European naphtha prices are finishing the year high relative to crude and gasoline, but are at the mercy of powerful forces as the market heads into 2022.

European naphtha margins to crude hit six-year highs of around $5/bl in mid-December, as low imports from elsewhere combined with robust demand from gasoline producers to support prices. European gasoline consumption has proven resilient against the new Omicron variant wave of Covid-19, as key European markets have not so far had the kind of restrictions on freedom of movement that characterised previous waves of the pandemic.

The extent of Covid restrictions in the first half of 2020 is unknowable but crucial to forecasting the immediate future of the European naphtha market. Other variables are equally significant, and just as difficult to assess. The dramatic rise in natural gas costs during the second half of 2020 has had a direct effect on naphtha, as LPG has been drawn out of the petrochemical cracking pool and into power generation at European refineries. Natural gas costs could easily rise further during the first quarter, drawing more naphtha into the petrochemical sector to replace the LPG lost to refinery fuel generation. But if the northern hemisphere winter proves to be milder than the market anticipates, then LPG prices will fall heavily, displacing naphtha.

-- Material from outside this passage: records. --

theorem streamMarkOwn_keeps {μ : Nat} (h : CmdHdr) (body : List Byte) (s : State)
    (hm : Sub 0x10 μ := by first | assumption | (apply Sub.of <;> first | assumption | rfl))
    : ActKeeps μ (streamMarkOwn h body s) := by
  unfold streamMarkOwn
  repeat' first
      | (with_reducible first
          | exact Keeps.refl _ | exact ActKeeps.no _ | exact ActKeeps.conflict _ | exact OptKeeps.none
          | apply State.markConflict_keeps | apply ActKeeps.ite | apply OptKeeps.ite | apply Keeps.ite
          | apply OptKeeps.some | apply ActKeeps.ok | apply ActKeeps.done | apply ActKeeps.later
          | apply ActKeeps.refuse | apply State.modStream_keeps | exact Keeps.id_ _ | assumption)
      | (apply Sub.of <;> first | assumption | rfl) | split | dsimp only | intro _

theorem execStreamMark_keeps {h : CmdHdr} {body : List Byte} {s : State} {t : State}
    (h : execStreamMark h body s = .next t) : Keeps 0x405C0010 s t := by
  have hm := Sub.refl 0x405C0010
  unfold execStreamMark at h
  refine run_keeps ?_ h
  intro _
  repeat' first
      | (with_reducible first
          | exact Keeps.refl _ | apply Keeps.ite | apply clerk_keeps | apply streamMarkOwn_keeps | apply clerk_keeps
          | exact Keeps.id_ _ | assumption)
      | exact Or.inl ⟨rfl, rfl⟩ | refine Or.inr ?_ | (apply Sub.of <;> first | assumption | rfl) | split | dsimp only
      | intro _

theorem streamPauseOwn_keeps {μ : Nat} (h : CmdHdr) (body : List Byte) (s : State)
    (hm : Sub 0x80614CB0 μ := by first | assumption | (apply Sub.of <;> first | assumption | rfl))
    : ActKeeps μ (streamPauseOwn h body s) := by
  unfold streamPauseOwn
  repeat' first
      | (with_reducible first
          | exact Keeps.refl _ | exact ActKeeps.no _ | exact ActKeeps.conflict _ | exact OptKeeps.none
          | apply ActKeeps.ite | apply OptKeeps.ite | apply Keeps.ite | apply OptKeeps.some | apply ActKeeps.ok
          | apply ActKeeps.done | apply ActKeeps.later | apply ActKeeps.refuse | apply State.modStream_keeps
          | apply State.abandon_keeps | apply State.idle_keeps | exact Keeps.id_ _ | assumption)
      | (apply Sub.of <;> first | assumption | rfl) | split | dsimp only | intro _

theorem execStreamPause_keeps {h : CmdHdr} {body : List Byte} {s : State} {t : State}
    (h : execStreamPause h body s = .next t) : Keeps 0xC07D4CB0 s t := by
  have hm := Sub.refl 0xC07D4CB0
  unfold execStreamPause at h
  refine run_keeps ?_ h
  intro _
  repeat' first
      | (with_reducible first
          | exact Keeps.refl _ | apply Keeps.ite | apply clerk_keeps | apply streamPauseOwn_keeps | apply clerk_keeps
          | exact Keeps.id_ _ | assumption)
      | exact Or.inl ⟨rfl, rfl⟩ | refine Or.inr ?_ | (apply Sub.of <;> first | assumption | rfl) | split | dsimp only
      | intro _

theorem streamResumeOwn_keeps {μ : Nat} (h : CmdHdr) (body : List Byte) (s : State)
    (hm : Sub 0x1000012 μ := by first | assumption | (apply Sub.of <;> first | assumption | rfl))
    : ActKeeps μ (streamResumeOwn h body s) := by
  unfold streamResumeOwn
  repeat' first
      | (with_reducible first
          | exact Keeps.refl _ | exact ActKeeps.no _ | exact ActKeeps.conflict _ | exact OptKeeps.none
          | apply ActKeeps.ite | apply OptKeeps.ite | apply Keeps.ite | apply OptKeeps.some | apply ActKeeps.ok
          | apply ActKeeps.done | apply ActKeeps.later | apply ActKeeps.refuse | apply State.modStream_keeps
          | apply State.wake_keeps | exact Keeps.id_ _ | assumption)
      | (apply Sub.of <;> first | assumption | rfl) | split | dsimp only | intro _

theorem execStreamResume_keeps {h : CmdHdr} {body : List Byte} {s : State} {t : State}
    (h : execStreamResume h body s = .next t) : Keeps 0x415C0012 s t := by
  have hm := Sub.refl 0x415C0012
  unfold execStreamResume at h
  refine run_keeps ?_ h
  intro _
  repeat' first
      | (with_reducible first
          | exact Keeps.refl _ | apply Keeps.ite | apply clerk_keeps | apply streamResumeOwn_keeps | apply clerk_keeps
          | exact Keeps.id_ _ | assumption)
      | exact Or.inl ⟨rfl, rfl⟩ | refine Or.inr ?_ | (apply Sub.of <;> first | assumption | rfl) | split | dsimp only
      | intro _

theorem streamEndOwn_keeps {μ : Nat} (h : CmdHdr) (body : List Byte) (s : State)
    (hm : Sub 0x1CDFDDDFA μ := by first | assumption | (apply Sub.of <;> first | assumption | rfl))
    : ActKeeps μ (streamEndOwn h body s) := by
  unfold streamEndOwn
  repeat' first
      | (with_reducible first
          | exact Keeps.refl _ | exact ActKeeps.no _ | exact ActKeeps.conflict _ | exact OptKeeps.none
          | apply ActKeeps.ite | apply OptKeeps.ite | apply Keeps.ite | apply OptKeeps.some | apply ActKeeps.ok
          | apply ActKeeps.done | apply ActKeeps.later | apply ActKeeps.refuse | apply State.endStream_keeps
          | exact Keeps.id_ _ | assumption)
      | (apply Sub.of <;> first | assumption | rfl) | split | dsimp only | intro _

theorem execStreamEnd_keeps {h : CmdHdr} {body : List Byte} {s : State} {t : State}
    (h : execStreamEnd h body s = .next t) : Keeps 0x1CDFDDDFA s t := by
  have hm := Sub.refl 0x1CDFDDDFA
  unfold execStreamEnd at h
  refine run_keeps ?_ h
  intro _
  repeat' first
      | (with_reducible first
          | exact Keeps.refl _ | apply Keeps.ite | apply clerk_keeps | apply streamEndOwn_keeps | apply clerk_keeps
          | exact Keeps.id_ _ | assumption)
      | exact Or.inl ⟨rfl, rfl⟩ | refine Or.inr ?_ | (apply Sub.of <;> first | assumption | rfl) | split | dsimp only
      | intro _

theorem State.drawTally_keeps {μ : Nat} {s₀ : State} (s : State) (units : Nat) (hk
    : Keeps μ s₀ s) (hm : Sub 0x1600000 μ := by first | assumption | (apply Sub.of <;> first | assumption | rfl)) :
    Keeps μ s₀ (State.drawTally s units) := by
  have h := State.modFlash_keeps s (fun f => { f with tally := f.tally - units }) hk
  exact .ite (State.flashEvent_keeps _ _ _ _ _ h) h

theorem noTally_keeps {μ : Nat}
    (hm : Sub 0x1000000 μ := by first | assumption | (apply Sub.of <;> first | assumption | rfl))
    : ActKeeps μ (noTally ) := by
  unfold noTally
  repeat' first
      | (with_reducible first
          | exact Keeps.refl _ | exact ActKeeps.no _ | exact ActKeeps.conflict _ | exact OptKeeps.none
          | apply ActKeeps.ite | apply OptKeeps.ite | apply Keeps.ite | apply OptKeeps.some | apply ActKeeps.ok
          | apply ActKeeps.done | apply ActKeeps.later | apply ActKeeps.refuse | apply State.refuse_keeps
          | apply State.modFlash_keeps | exact Keeps.id_ _ | assumption)
      | (apply Sub.of <;> first | assumption | rfl) | split | dsimp only | intro _

theorem State.startPark_keeps {μ : Nat} {s₀ : State} (s : State) (n : Nat) (hk
    : Keeps μ s₀ s) (hm : Sub 0x1604010 μ := by first | assumption | (apply Sub.of <;> first | assumption | rfl))
    : Keeps μ s₀ (State.startPark s n) := by
  unfold State.startPark
  extract_lets v1 v2
  clear_value v1
  have h2 : Keeps μ s₀ v2 := by
    unfold v2
    repeat' first
        | (with_reducible first
            | exact hk | exact Keeps.refl _ | apply Keeps.ite | apply State.drawTally_keeps
            | apply State.modPark_keeps)
        | (intro _ _) | (apply Sub.of <;> first | assumption | rfl) | split | dsimp only
  clear_value v2
  repeat' first
      | (with_reducible first
          | exact h2 | exact Keeps.refl _ | apply State.hubPush_keeps | apply State.modStream_keeps)
      | (intro _ _) | (apply Sub.of <;> first | assumption | rfl) | dsimp only

theorem streamParkOwn_keeps {μ : Nat} (h : CmdHdr) (body : List Byte) (s : State)
    (hm : Sub 0x1604010 μ := by first | assumption | (apply Sub.of <;> first | assumption | rfl))
    : ActKeeps μ (streamParkOwn h body s) := by
  unfold streamParkOwn
  repeat' first
      | (with_reducible first
          | exact Keeps.refl _ | exact ActKeeps.no _ | exact ActKeeps.conflict _ | exact OptKeeps.none
          | apply noTally_keeps | apply ActKeeps.ite | apply OptKeeps.ite | apply Keeps.ite | apply OptKeeps.some
          | apply ActKeeps.ok | apply ActKeeps.done | apply ActKeeps.later | apply ActKeeps.refuse
          | apply State.idle_keeps | apply State.tally_keeps | apply State.startPark_keeps | exact Keeps.id_ _
          | assumption)
      | (apply Sub.of <;> first | assumption | rfl) | split | dsimp only | intro _

theorem execStreamPark_keeps {h : CmdHdr} {body : List Byte} {s : State} {t : State}
    (h : execStreamPark h body s = .next t) : Keeps 0x417C4010 s t := by
  have hm := Sub.refl 0x417C4010
  unfold execStreamPark at h
  refine run_keeps ?_ h
  intro _
  repeat' first
      | (with_reducible first
          | exact Keeps.refl _ | apply Keeps.ite | apply clerk_keeps | apply streamParkOwn_keeps | apply clerk_keeps
          | exact Keeps.id_ _ | assumption)
      | exact Or.inl ⟨rfl, rfl⟩ | refine Or.inr ?_ | (apply Sub.of <;> first | assumption | rfl) | split | dsimp only
      | intro _

theorem streamExportOwn_keeps {μ : Nat} (h : CmdHdr) (body : List Byte) (s : State)
    (hm : Sub 0x1CDFDDDF8 μ := by first | assumption | (apply Sub.of <;> first | assumption | rfl))
    : ActKeeps μ (streamExportOwn h body s) := by
  unfold streamExportOwn
  repeat' first
      | (with_reducible first
          | exact Keeps.refl _ | exact ActKeeps.no _ | exact ActKeeps.conflict _ | exact OptKeeps.none
          | apply ActKeeps.ite | apply OptKeeps.ite | apply Keeps.ite | apply OptKeeps.some | apply ActKeeps.ok
          | apply ActKeeps.done | apply ActKeeps.later | apply ActKeeps.refuse | apply State.refuse_keeps
          | apply State.readFault_keeps | apply State.freeze_keeps | apply State.modStream_keeps | exact Keeps.id_ _
          | assumption)
      | (apply Sub.of <;> first | assumption | rfl) | split | dsimp only | intro _

theorem execStreamExport_keeps {h : CmdHdr} {body : List Byte} {s : State} {t : State}
    (h : execStreamExport h body s = .next t) : Keeps 0x1CDFDDDF8 s t := by
  have hm := Sub.refl 0x1CDFDDDF8
  unfold execStreamExport at h
  refine run_keeps ?_ h
  intro _
  repeat' first
      | (with_reducible first
          | exact Keeps.refl _ | apply Keeps.ite | apply clerk_keeps | apply streamExportOwn_keeps | apply clerk_keeps
          | exact Keeps.id_ _ | assumption)
      | exact Or.inl ⟨rfl, rfl⟩ | refine Or.inr ?_ | (apply Sub.of <;> first | assumption | rfl) | split | dsimp only
      | intro _

theorem State.gather_keeps {μ : Nat} {s₀ : State} (s : State) (n : Nat) (cs : List HeldChunk) (hk
    : Keeps μ s₀ s) (hm : Sub 0x30000 μ := by first | assumption | (apply Sub.of <;> first | assumption | rfl)) :
    Keeps μ s₀ (State.gather s n cs).2 := by
  induction cs generalizing s with
  | nil => exact hk
  | cons c cs ih =>
    have h := State.takeBufs_keeps (dieOrder n) (bufsFor c.tokens.length) s hk
    unfold State.gather
    generalize State.takeBufs (dieOrder n) (bufsFor c.tokens.length) s = p at h
    exact ih _ (State.storeTokens_keeps _ _ _ h)

theorem State.holdBufs_keeps {μ : Nat} {s₀ : State} (s : State) (k c : Nat) (hk
    : Keeps μ s₀ s) (hm : Sub 0x80 μ := by first | assumption | (apply Sub.of <;> first | assumption | rfl))
    : Keeps μ s₀ (State.holdBufs s k c) := by
  unfold State.holdBufs
  repeat' first
      | (with_reducible first
          | exact hk | exact Keeps.refl _ | apply State.modStall_keeps)
      | (intro _ _) | (apply Sub.of <;> first | assumption | rfl) | dsimp only

theorem State.askPeer_keeps {μ : Nat} {s₀ : State} (s : State) (to_ : BitVec 128 × BitVec 16) (a : PeerAsk)
    (hk : Keeps μ s₀ s)
    (hm : Sub 0x100000 μ := by first | assumption | (apply Sub.of <;> first | assumption | rfl))
    : Keeps μ s₀ (State.askPeer s to_ a) := by
  unfold State.askPeer
  repeat' first
      | (with_reducible first
          | exact hk | exact Keeps.refl _ | apply State.modVct_keeps)
      | (intro _ _) | (apply Sub.of <;> first | assumption | rfl) | dsimp only

theorem State.openPeer_keeps {μ : Nat} {s₀ : State} (s : State) (to_ : BitVec 128 × BitVec 16) (hk
    : Keeps μ s₀ s) (hm : Sub 0x100000 μ := by first | assumption | (apply Sub.of <;> first | assumption | rfl))
    : Keeps μ s₀ (State.openPeer s to_) := by
  unfold State.openPeer
  repeat' first
      | (with_reducible first
          | exact hk | exact Keeps.refl _ | apply Keeps.ite | apply State.modVct_keeps | apply State.askPeer_keeps)
      | (intro _ _) | (apply Sub.of <;> first | assumption | rfl) | split | dsimp only

theorem State.fetchImage_keeps {μ : Nat} {s₀ : State} (s : State) (f : Fetch) (hk
    : Keeps μ s₀ s) (hm : Sub 0x100000 μ := by first | assumption | (apply Sub.of <;> first | assumption | rfl))
    : Keeps μ s₀ (State.fetchImage s f) := by
  unfold State.fetchImage
  repeat' first
      | (with_reducible first
          | exact hk | exact Keeps.refl _ | apply State.askPeer_keeps | apply State.openPeer_keeps
          | apply forEach_keeps)
      | (intro _ _) | (apply Sub.of <;> first | assumption | rfl) | dsimp only

theorem State.importImage_keeps {μ : Nat} {s₀ : State} (s : State) (n : Nat) (d : ImportDesc) (x : Stream)
    (e : Egress) (hk : Keeps μ s₀ s)
    (hm : Sub 0x10577C0FA μ := by first | assumption | (apply Sub.of <;> first | assumption | rfl))
    : Keeps μ s₀ (State.importImage s n d x e) := by
  unfold State.importImage
  extract_lets v1 v2 v3
  clear_value v1
  clear_value v2
  have h3 : Keeps μ s₀ v3 := by
    unfold v3
    repeat' first
        | (with_reducible first
            | exact hk | exact Keeps.refl _ | apply State.openStream_keeps)
        | (apply Sub.of <;> first | assumption | rfl) | dsimp only
  clear_value v3
  repeat' first
      | (with_reducible first
          | exact h3 | exact Keeps.refl _ | apply State.takeBufs_keeps | apply State.holdBufs_keeps
          | apply State.modStream_keeps | apply State.fetchImage_keeps | apply State.writeJournal_keeps)
      | refine Keeps.of_snd (by assumption) ?_ | refine Keeps.of_fst (by assumption) ?_ | (intro _ _)
      | (apply Sub.of <;> first | assumption | rfl) | split | dsimp only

Also critical in determining the fate of the naphtha market in the next six months is the balance of supply and demand in Asia-Pacific. Naphtha prices in Europe have been supported during the second half of 2021 by the relative ease of clearing excess cargoes to Asia-Pacific. But with naphtha demand in Asia closely connected with the state of the Chinese manufacturing sector, European naphtha exports are highly exposed to economic fluctuations east of Suez. The impact of the Omicron variant on Asian economies is as uncertain as it is in Europe.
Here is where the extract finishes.